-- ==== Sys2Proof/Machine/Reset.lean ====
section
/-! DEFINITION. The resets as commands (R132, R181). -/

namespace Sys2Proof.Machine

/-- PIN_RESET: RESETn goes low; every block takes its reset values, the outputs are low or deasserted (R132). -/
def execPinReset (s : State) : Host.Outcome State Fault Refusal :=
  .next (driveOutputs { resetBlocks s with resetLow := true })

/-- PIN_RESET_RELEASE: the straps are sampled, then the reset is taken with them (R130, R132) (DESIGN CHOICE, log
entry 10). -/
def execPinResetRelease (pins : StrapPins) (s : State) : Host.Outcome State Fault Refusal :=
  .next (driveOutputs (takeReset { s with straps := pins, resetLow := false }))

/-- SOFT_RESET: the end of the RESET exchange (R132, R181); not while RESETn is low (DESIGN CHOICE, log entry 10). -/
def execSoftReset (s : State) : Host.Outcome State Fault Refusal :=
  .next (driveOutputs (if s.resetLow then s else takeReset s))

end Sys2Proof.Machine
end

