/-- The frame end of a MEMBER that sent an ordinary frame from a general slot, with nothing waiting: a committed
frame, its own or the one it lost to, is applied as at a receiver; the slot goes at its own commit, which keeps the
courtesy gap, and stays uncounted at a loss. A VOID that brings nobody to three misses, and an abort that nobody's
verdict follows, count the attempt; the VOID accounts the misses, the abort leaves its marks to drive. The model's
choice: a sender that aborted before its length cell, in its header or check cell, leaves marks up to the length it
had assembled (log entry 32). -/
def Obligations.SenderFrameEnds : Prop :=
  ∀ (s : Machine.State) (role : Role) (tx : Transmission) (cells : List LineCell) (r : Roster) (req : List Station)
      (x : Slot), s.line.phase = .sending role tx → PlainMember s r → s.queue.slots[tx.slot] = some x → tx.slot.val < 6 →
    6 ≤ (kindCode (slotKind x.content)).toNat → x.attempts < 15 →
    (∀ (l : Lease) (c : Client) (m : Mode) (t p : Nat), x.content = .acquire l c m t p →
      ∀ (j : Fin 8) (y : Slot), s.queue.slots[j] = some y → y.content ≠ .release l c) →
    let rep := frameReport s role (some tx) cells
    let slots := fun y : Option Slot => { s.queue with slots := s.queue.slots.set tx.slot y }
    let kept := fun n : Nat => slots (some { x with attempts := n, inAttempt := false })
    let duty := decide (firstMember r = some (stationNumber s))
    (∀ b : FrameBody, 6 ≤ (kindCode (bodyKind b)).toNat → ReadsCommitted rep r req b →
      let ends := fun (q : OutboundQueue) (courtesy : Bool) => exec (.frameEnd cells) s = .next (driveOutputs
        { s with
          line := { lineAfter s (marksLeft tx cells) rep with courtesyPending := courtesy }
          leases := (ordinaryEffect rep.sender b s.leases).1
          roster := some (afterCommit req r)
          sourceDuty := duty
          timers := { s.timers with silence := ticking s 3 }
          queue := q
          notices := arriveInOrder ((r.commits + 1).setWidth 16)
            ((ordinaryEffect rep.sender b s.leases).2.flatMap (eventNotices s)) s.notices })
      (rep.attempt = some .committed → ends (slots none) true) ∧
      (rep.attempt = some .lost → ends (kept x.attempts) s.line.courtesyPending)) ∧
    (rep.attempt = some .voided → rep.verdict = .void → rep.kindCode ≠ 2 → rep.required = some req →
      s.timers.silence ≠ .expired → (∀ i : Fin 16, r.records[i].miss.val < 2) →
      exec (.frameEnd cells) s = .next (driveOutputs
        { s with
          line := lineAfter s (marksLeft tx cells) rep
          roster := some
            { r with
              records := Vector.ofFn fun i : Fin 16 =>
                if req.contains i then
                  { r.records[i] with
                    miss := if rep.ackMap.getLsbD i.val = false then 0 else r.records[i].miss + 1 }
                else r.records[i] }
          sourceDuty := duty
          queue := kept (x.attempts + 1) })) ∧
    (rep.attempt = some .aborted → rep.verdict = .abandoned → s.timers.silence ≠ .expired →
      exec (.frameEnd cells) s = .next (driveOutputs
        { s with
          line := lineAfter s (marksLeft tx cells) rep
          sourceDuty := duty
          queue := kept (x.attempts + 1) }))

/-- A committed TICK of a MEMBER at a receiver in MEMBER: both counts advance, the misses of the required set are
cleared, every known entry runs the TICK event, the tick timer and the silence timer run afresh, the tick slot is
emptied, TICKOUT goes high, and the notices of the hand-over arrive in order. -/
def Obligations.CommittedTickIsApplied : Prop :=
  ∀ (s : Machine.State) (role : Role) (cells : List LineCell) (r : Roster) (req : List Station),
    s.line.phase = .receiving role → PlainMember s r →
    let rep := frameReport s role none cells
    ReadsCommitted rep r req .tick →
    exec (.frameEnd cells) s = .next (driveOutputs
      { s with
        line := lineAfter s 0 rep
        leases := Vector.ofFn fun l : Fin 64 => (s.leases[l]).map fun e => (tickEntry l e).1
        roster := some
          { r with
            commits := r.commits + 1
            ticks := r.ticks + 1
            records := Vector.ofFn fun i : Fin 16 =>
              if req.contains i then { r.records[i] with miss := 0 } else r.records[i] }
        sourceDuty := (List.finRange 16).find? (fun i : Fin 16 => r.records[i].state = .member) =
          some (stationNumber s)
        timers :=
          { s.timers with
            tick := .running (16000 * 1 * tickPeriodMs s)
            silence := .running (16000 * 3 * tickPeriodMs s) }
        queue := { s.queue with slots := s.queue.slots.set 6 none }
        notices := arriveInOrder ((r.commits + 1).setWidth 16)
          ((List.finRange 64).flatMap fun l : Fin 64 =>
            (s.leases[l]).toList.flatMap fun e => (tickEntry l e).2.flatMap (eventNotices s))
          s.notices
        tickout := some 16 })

• WHAT THE TASK REQUIRES
Copy out the listing above, line by line and exactly, from its first line to the line holding "def execPinReset (s", inclusive.

• RESPONSE TO THE TASK
-- ==== Sys2Proof/Machine/Reset.lean ====
section
/-! DEFINITION. The resets as commands (R132, R181). -/

namespace Sys2Proof.Machine

/-- PIN_RESET: RESETn goes low; every block takes its reset values, the outputs are low or deasserted (R132). -/
def execPinReset (s : State) : Host.Outcome State Fault Refusal :=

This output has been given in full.